◆ Exercise: Write out exactly the lines below that run from the one containing "scaleP := 250, scaleC" through the one containing "passback := 300, tSup", both included, with no other lines.

◆ Stored dataset items:
★ ★ ★ ★
-- ==== Sys2Proof/Tests/Slice0.lean ====
section
/-! SUPPORT. Tests: commands that WellFormed refuses, values that the spec's worked examples give, and for each statement with
hypotheses a state and operands that meet them. -/

namespace Sys2Proof.Tests

/- One theorem after the other: many small theorems at once take many threads. -/
set_option Elab.async false

open Sys2Proof Sys2Proof.Machine

/-! ## Small states -/

/-- The line of chapter 2's worked example; the fields that it leaves out are taken within R3's ranges. -/
def line : LineFields :=
  { lineLength := 1200000, vLineMax := 10000, vReduced := 4000, vCreep := 300, dCreep := 2000, berthTol := 20, platWindow := 80,
    aAcc := 600, aDec := 500, aSs := 400, aEb := 1200, aFloor := 600, tR := 800, overrun := 4000, u0 := 200, uPm := 2,
    uMax := 3000, mEq := 36000, mP := 75, capacity := 60, guard := 300, mSPm := 50, mEPm := 100, mSAbs := 300, mEAbs := 600,
    vRail := 12500, aCheck := 800, tCheck := 1000, vStill := 10, tStill := 500, tSbResp := 1000, tEbResp := 1500,
    scaleP := 250, scaleC := 400, tEnc := 300, wQuiet := 500, wCorr := 1000, dwell := 40, tPass := 10, tClose := 8,
    passback := 300, tSup := 1000, tWarm := 8, tTest := 5, alarmAction := 1, autoClose := 0, queryEnable := 1 }

/-- A stop record with platforms for car A on the left and for car B on both sides. -/
def stopAt (index pos : Nat) : StopRec :=
  { index := index, pos := pos
    car := ⟨{ sides := .left, group := some .g1, terminal := false }, { sides := .both, group := some .g2, terminal := false }⟩ }

/-- A door side that stands SECURED. -/
def shutSide : DoorSide := { DoorSide.reset with state := .secured }

/-- The status of a car whose doors are locked. -/
def quiet : CarStatus :=
  { seq := 7, doors := ⟨{ leaf := .locked, ack := false, obstruction := false }, { leaf := .locked, ack := false, obstruction := false }⟩,
    alarm := false, crewKey := false, rail := false, load := none, marker := none }

/-- A car record that is FRESH. -/
def freshCar : CarRec := { CarRec.reset with freshness := .fresh, status := some quiet, lastSeq := some 7, since := some 20 }

/-- A running line in SERVICE: HELD at stop 0 with a plan, every side SECURED, both cars FRESH, SB applied and EB released, the
transmitter sending. -/
def idle : State :=
  { State.reset with
    line := some line
    segs := [{ start := 0, vLimit := 10000, vCruise := 8000, sinePm := 100, walkway := .left }]
    stops := [stopAt 0 0, stopAt 1 300000, stopAt 2 520000]
    ptr := { Tracker.reset with
      x := 300000, xc := 300000, first := .ordinary, standstill := true, still := some 600, validity := .valid,
      hist := [{ p := 300000, c := 300000 }], countP := 1200000, countC := 750000, u := 200 }
    hac := { Haulage.reset with berth := { stop := some 1, onA := true, onB := true }, plan := [2, 0] }
    osp := { Supervisor.reset with vPerm := 10000, binding := some .segmentA, fresh := false, heldRef := 300000 }
    bsq := { Brakes.reset with
      recs := ⟨{ cmd := .apply, state := .applied, timer := none }, { cmd := .release, state := .released, timer := none }⟩
      contacts := ⟨{ applied := true, released := false }, { applied := false, released := true }⟩ }
    clu := { CarLinks.reset with recs := ⟨freshCar, freshCar⟩ }
    dru := { Doors.reset with sides := ⟨⟨shutSide, shutSide⟩, ⟨shutSide, shutSide⟩⟩ }
    glm := { GateLoop.reset with
      gates := [{ GateRec.fresh 1 .g1 with state := .shut }, { GateRec.fresh 2 .g1 with state := .shut },
                { GateRec.fresh 5 .g2 with state := .shut }]
      poll := some { address := 1, windowOpen := false, verdict := none, access := none, timer := some 8 }
      cursor := 1, cycle := 1 }
    tally := ⟨{ Tally.reset with aboardMax := 60, unknown := false }, { Tally.reset with unknown := false }⟩
    lmu := { LineMode.reset with mode := .service, expected := .cC3, supTimer := .running 900 } }

/-- A brake record at rest. -/
def resting (cmd : BrakeCmd) (state : BrakeState) : BrakeRec := { cmd := cmd, state := state, timer := none }

/-- Both brakes commanded APPLY and applied. -/
def braked (s : State) : State :=
  { s with bsq := { s.bsq with
      recs := ⟨resting .apply .applied, resting .apply .applied⟩
      contacts := ⟨{ applied := true, released := false }, { applied := true, released := false }⟩ } }

/-- Both brakes released. -/
def lifted (s : State) : State :=
  { s with bsq := { s.bsq with
      recs := ⟨resting .release .released, resting .release .released⟩
      contacts := ⟨{ applied := false, released := true }, { applied := false, released := true }⟩ } }

/-- The line in another mode. -/
def inMode (m : Mode) (s : State) : State := { s with lmu := { s.lmu with mode := m } }

/-- PARKED with both flags kept. -/
def parkedLine : State :=
  braked { idle with
    lmu := { idle.lmu with mode := .parked, variant := some { keepLinks := true, keepLoop := true } }
    osp := { idle.osp with vPerm := 0, binding := none, fresh := true } }

/-- A trip to stop 2 under way at 3,000 mm/s. -/
def moving : State :=
  lifted { idle with
    ptr := { idle.ptr with standstill := false, still := none, vMeas := 3000 }
    hac := { idle.hac with
      state := .motoring, berth := .offStop, dest := some 2, legMark := true, vRef := 3000, stalled := true }
    osp := { idle.osp with snapshot := some ⟨{ aboardMin := 0, aboardMax := 60, reported := none },
                                             { aboardMin := 0, aboardMax := 0, reported := none }⟩ } }

/-- The same trip with car A at a position. -/
def movingAt (x : Int) : State := { moving with ptr := { moving.ptr with x := x } }

/-- A stop of a kind in the record of a trip that comes to rest. -/
def stopped (kind : StopKind) (check : DecelCheck) : State :=
  { moving with
    hac := { moving.hac with state := .stopping, vRef := 0 }
    bsq := { moving.bsq with
      recs := ⟨{ cmd := .apply, state := .setting, timer := some 900 }, resting .release .released⟩
      contacts := ⟨.bothOpen, { applied := false, released := true }⟩
      stop := some { kind := kind, cause := .overspeed, x := 300000, vMeas := 3000, check := check } } }

/-- A brake of the idle line with a record and contacts of its own. -/
def brakeAs (b : BrakeId) (cmd : BrakeCmd) (state : BrakeState) (timer : Timer) (x y : Bool) (s : State) : State :=
  { s with bsq := { s.bsq with
      recs := s.bsq.recs.set b { cmd := cmd, state := state, timer := timer }
      contacts := s.bsq.contacts.set b { applied := x, released := y } } }

/-- A torque test of SB in progress. -/
def testing : State :=
  { idle with bsq := { idle.bsq with
      torqueLine := true, test := some { brake := .sb, phase := .torque, ref := 300000, move := 0, timer := some 5000 } } }

/-- TRIPPED and at rest with every reason against a TRIP_RESET gone. -/
def tripped : State :=
  braked { idle with
    lmu := { idle.lmu with mode := .tripped }, bsq := { idle.bsq with latch := some .rail, railTrip := true } }

/-- EVACUATION at rest between stops. -/
def evacuation : State :=
  { idle with
    lmu := { idle.lmu with mode := .evacuation }, hac := { idle.hac with berth := .offStop } }

/-- Car A with a changed record. -/
def withCar (f : CarRec → CarRec) (s : State) : State := s.setCar .a (f (s.car .a))

/-- Car A's left side with a changed record. -/
def withSide (f : DoorSide → DoorSide) (s : State) : State := s.setSide .a .left (f (s.side .a .left))

/-- An entry of the Pass Table. -/
def entry (id : Nat) (kind : PassKind) (rides : Option Nat) : PassEntry :=
  { id := id, kind := kind, state := .active, rides := rides, loaded := if kind = .multi then rides else none, validFrom := none,
    validTo := some 410, last := none, prior := none, wasConsumed := false, held := 0, removal := false }

/-- A Pass Table with a party ticket, a ticket with one person held, a blocked one and one that is spent. -/
def tickets : PassTable :=
  { entries := [entry 7001 .party (some 4), { entry 7002 .multi (some 2) with loaded := some 3, held := 1 },
                { entry 7003 .single none with state := .blocked, wasConsumed := true, validTo := some 420 },
                { entry 7004 .single none with state := .consumed, validTo := none }]
    day := 405, clock := 3600 }
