-- ==== Sys2Proof/Machine/Dispatch.lean ====
section
/-! DEFINITION. The one match over the commands: each arm is one call of that command's meaning. -/

namespace Sys2Proof.Machine

/-- What a command does (spec/30_encoding.md rule R95, last column). -/
def exec (i : Instr) (s : State) : Host.Outcome State Fault Refusal :=
  match i with
  | .seed payload => Sys2Proof.Machine.execSeed payload s
  | .nextBytes len => Sys2Proof.Machine.execNextBytes len s
  | .nextBytesNull len => Sys2Proof.Machine.execNextBytesNull len s

end Sys2Proof.Machine
end

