/-- R195, R196: a round compresses the first frame from HS, and in the TwoBlock layout the second frame from that result;
the 20 carry bytes are the digest's words in order, most significant byte first; none is delivered. -/
def Obligations.RoundCompressesAndSerializes : Prop :=
  ∀ (P : Params) (s : State),
    let g := roundFrames s.engine
    let d1 := P.compress s.engine.hs (frame1 g)
    let d := if s.engine.layout = .twoBlock then P.compress d1 (frame2 g) else d1
    (round P s).compressRequests = s.compressRequests ++
      (⟨s.engine.hs, frame1 g⟩ :: if s.engine.layout = .twoBlock then [⟨d1, frame2 g⟩] else []) ∧
    (round P s).engine.ocur = 0 ∧
    ∀ i < 5,
      (round P s).engine.oc.getD (4 * i) 0 = (d.getD i 0).extractLsb' 24 8 ∧
      (round P s).engine.oc.getD (4 * i + 1) 0 = (d.getD i 0).extractLsb' 16 8 ∧
      (round P s).engine.oc.getD (4 * i + 2) 0 = (d.getD i 0).extractLsb' 8 8 ∧
      (round P s).engine.oc.getD (4 * i + 3) 0 = (d.getD i 0).extractLsb' 0 8

/-- R197, R198: a pass of the round loop with `o` of the `len` bytes written, `o < len`. The round's 20 bytes are
computed with the counter as it stood; `m` of them, 20 or as many as are wanted, go to output positions `o` to
`o + m - 1`, and the positions before stay; the cursor is `m`, so bytes are left only where fewer than 20 were wanted;
and the counter goes up by one, modulo 2^64, however many went out. -/
def Obligations.RoundSlicesAndCounts : Prop :=
  ∀ (P : Params) (len fuel : Nat) (out : List Byte) (s : State), out.length < len →
    let o := out.length
    let m := min 20 (len - o)
    ∃ (out' : List Byte) (t : State),
      roundLoop P len (fuel + 1) out s = roundLoop P len fuel out' t ∧
      t.engine.oc.toList = roundBytes P s.engine s.engine.ctr ∧
      out'.length = o + m ∧ out'.take o = out ∧ (∀ k < m, out'.getD (o + k) 0 = t.engine.oc.getD k 0) ∧
      t.engine.ocur.val = m ∧ (20 ≤ len - o → t.engine.undelivered = []) ∧
      t.engine.undelivered = (roundBytes P s.engine s.engine.ctr).drop (len - o) ∧
      t.engine.ctr.toNat = (s.engine.ctr.toNat + 1) % 2 ^ 64

/-- R193: the carry goes out first. DRAIN takes the undelivered bytes wanted, in order, and moves the cursor past them,
nothing else. In a session, a request that the carry serves is answered from it whole, with no round, and only the cursor
moves; any request begins with it; and right after a finalization the carry is empty. -/
def Obligations.CarryGoesOutFirst : Prop :=
  (∀ (len : Nat) (e : Engine),
    let m := min (20 - e.ocur.val) len
    (drain len e).1 = e.memRead .carry e.ocur.val m ∧ (drain len e).2.ocur.val = e.ocur.val + m ∧
      (drain len e).2 = { e with ocur := (drain len e).2.ocur }) ∧
  (∀ (s : State) (n : BitVec 32), s.engine.es = .expanding → n ≠ 0 → n.toNat ≤ 20 - s.engine.ocur.val →
    ∃ t, exec (.nextBytes n) s = .next t ∧
      t = { s with
        engine := { s.engine with ocur := t.engine.ocur }
        responses := s.responses ++ [⟨s.engine.memRead .carry s.engine.ocur.val n.toNat, .ok⟩] } ∧
      t.engine.ocur.val = s.engine.ocur.val + n.toNat) ∧
  (∀ (s : State) (n : BitVec 32), s.engine.es = .expanding → n ≠ 0 →
    ∃ t r, exec (.nextBytes n) s = .next t ∧ t.responses = s.responses ++ [r] ∧
      r.output.take (min (20 - s.engine.ocur.val) n.toNat) =
        s.engine.memRead .carry s.engine.ocur.val (min (20 - s.engine.ocur.val) n.toNat)) ∧
  ∀ s : State, s.Inv → s.engine.es ≠ .expanding → (beginOutput params s).engine.ocur = 20

/-- The counts and the frame of output (spec/43_expansion.md section 4, R202, R204), in every EngineState: the request
completes; counter, cursor, number of compressions; the carry and the working frames are the last round's, or as they
were if no round ran; every other register is as it was when output began, and the host's other inputs are as they were.
Within a session output begins on the engine as it stands, with the carry it has; a request that finalizes (R31's
invariants hold) begins on what FINALIZE leaves (after SELFSEED, if Uninitialized), with no carry, and the draw of an
Uninitialized engine adds no compression. -/
def Obligations.OutputCountsAndFrame : Prop :=
  ∀ (s : State) (n : BitVec 32), n ≠ 0 →
    (s.engine.es = .expanding → ∃ t, exec (.nextBytes n) s = .next t ∧
      OutputEffect params n.toNat (20 - s.engine.ocur.val) s.engine s t ∧ t.entropyDraws = s.entropyDraws) ∧
    (s.Inv → s.engine.es = .seeded → ∃ t, exec (.nextBytes n) s = .next t ∧
      OutputEffect params n.toNat 0 (finalize params s.engine) s t ∧ t.entropyDraws = s.entropyDraws) ∧
    (s.Inv → s.engine.es = .uninitialized → ∃ t, exec (.nextBytes n) s = .next t ∧
      OutputEffect params n.toNat 0 (finalize params (selfSeed params s).engine) s t ∧
      t.entropyDraws = s.entropyDraws + 1)
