-- ==== Sys2Proof/Laws/Seed.lean ====
section
/-! SUPPORT. What ABSORB and SEED do: ABSORB takes one byte after another, so two ABSORBs in a row are one; what it
leaves in the seed registers; what it leaves alone (spec/41_seed_accumulator.md rules R140 to R150). -/

namespace Sys2Proof.Machine

/-! ## ABSORB byte by byte -/

/-- One byte absorbed: put at `BC`; the 64th byte of the block fires the compression (R141). -/
def absorbByte (P : Params) (s : State) (b : Byte) : State :=
  let e := s.engine
  let w := pushByte e.w e.bc.toNat b
  if e.bc.toNat = 63 then
    (s.compress P e.h w).2.setEngine { e with w := w, h := P.compress e.h w, bc := 0 }
  else s.setEngine { e with w := w, bc := e.bc + 1 }

theorem byteCount_succ {c : BitVec 6} (h : c.toNat ≠ 63) : (c + 1).toNat = c.toNat + 1 := by
  have := c.isLt
  rw [BitVec.toNat_add]
  simp
  omega

/-- Bytes that fit the frame, absorbed one by one: the buffer after the pushes, and the compression if it is full. -/
theorem absorbBytes_within (P : Params) (bs : List Byte) (s : State) (hne : bs ≠ [])
    (h : s.engine.bc.toNat + bs.length ≤ 64) :
    bs.foldl (absorbByte P) s =
      let w := (pushBytes s.engine.w bs s.engine.bc.toNat).1
      if s.engine.bc.toNat + bs.length = 64 then
        (s.compress P s.engine.h w).2.setEngine { s.engine with w := w, h := P.compress s.engine.h w, bc := 0 }
      else s.setEngine { s.engine with w := w, bc := BitVec.ofNat 6 (s.engine.bc.toNat + bs.length) } := by
  induction bs generalizing s with
  | nil => exact absurd rfl hne
  | cons b bs ih =>
    simp only [List.length_cons] at h
    cases bs with
    | nil =>
      simp only [List.foldl_cons, List.foldl_nil, absorbByte, pushBytes, List.length_singleton]
      by_cases hb : s.engine.bc.toNat = 63
      · rw [if_pos hb, if_pos (by omega)]
      · rw [if_neg hb, if_neg (by omega)]
        have e : s.engine.bc + 1 = BitVec.ofNat 6 (s.engine.bc.toNat + 1) := by
          apply BitVec.eq_of_toNat_eq
          rw [byteCount_succ hb, BitVec.toNat_ofNat]
          omega
        rw [e]
    | cons b2 bs =>
      have hb : s.engine.bc.toNat ≠ 63 := by simp only [List.length_cons] at h; omega
      have e1 : absorbByte P s b =
          s.setEngine { s.engine with w := pushByte s.engine.w s.engine.bc.toNat b, bc := s.engine.bc + 1 } := by
        rw [absorbByte]
        exact if_neg hb
      have e2 := byteCount_succ hb
      rw [List.foldl_cons, ih _ (by simp) (by rw [e1]; simp only [State.setEngine_engine, e2]; omega), e1]
      simp only [State.setEngine_engine, e2, List.length_cons, pushBytes]
      by_cases hf : s.engine.bc.toNat + (bs.length + 1 + 1) = 64
      · rw [if_pos (by omega), if_pos hf]
        rfl
      · rw [if_neg (by omega), if_neg hf, show s.engine.bc.toNat + 1 + (bs.length + 1) = s.engine.bc.toNat + (bs.length + 1 + 1) by omega]
        rfl

/-- A chunk that fits the frame is absorbed byte by byte. -/
theorem absorbChunk_eq_bytes (P : Params) (bytes : List Byte) (ch : Nat) (s : State) (h0 : 0 < ch)
    (hl : ch ≤ bytes.length) (h : s.engine.bc.toNat + ch ≤ 64) :
    absorbChunk P bytes ch s = (bytes.take ch).foldl (absorbByte P) s := by
  have hlen : (bytes.take ch).length = ch := by simp [hl]
  have hne : bytes.take ch ≠ [] := fun e => by rw [e] at hlen; simp at hlen; omega
  rw [absorbBytes_within P _ s hne (by rw [hlen]; exact h), absorbChunk]
  simp only [append_eq_push, List.drop_zero, Nat.sub_zero, pushBytes_cursor, hlen, full, beq_iff_eq,
    State.compress_answer]

/-- ABSORB's loop absorbs byte by byte (R140). -/
theorem absorbLoop_eq_bytes (P : Params) (fuel : Nat) (bytes : List Byte) (s : State) (h : bytes.length ≤ fuel) :
    absorbLoop P fuel bytes s = bytes.foldl (absorbByte P) s := by
  induction fuel generalizing bytes s with
  | zero =>
    have : bytes = [] := List.length_eq_zero_iff.mp (by omega)
    subst this
    rfl
  | succ fuel ih =>
    rw [absorbLoop]
    by_cases hb : bytes = []
    · subst hb
      rfl
    · have hpos : 0 < bytes.length := List.length_pos_iff.mpr hb
      have hbc := s.engine.bc.isLt
      simp only [if_neg hb]
      rw [absorbChunk_eq_bytes P bytes _ s (by omega) (by omega) (by omega), ih _ _ (by simp; omega), ← List.foldl_append,
        List.take_append_drop]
★ ★ ★ ★
◆ Solution to the problem:
    scaleP := 250, scaleC := 400, tEnc := 300, wQuiet := 500, wCorr := 1000, dwell := 40, tPass := 10, tClose := 8,
    passback := 300, tSup := 1000, tWarm := 8, tTest := 5, alarmAction := 1, autoClose := 0, queryEnable := 1 }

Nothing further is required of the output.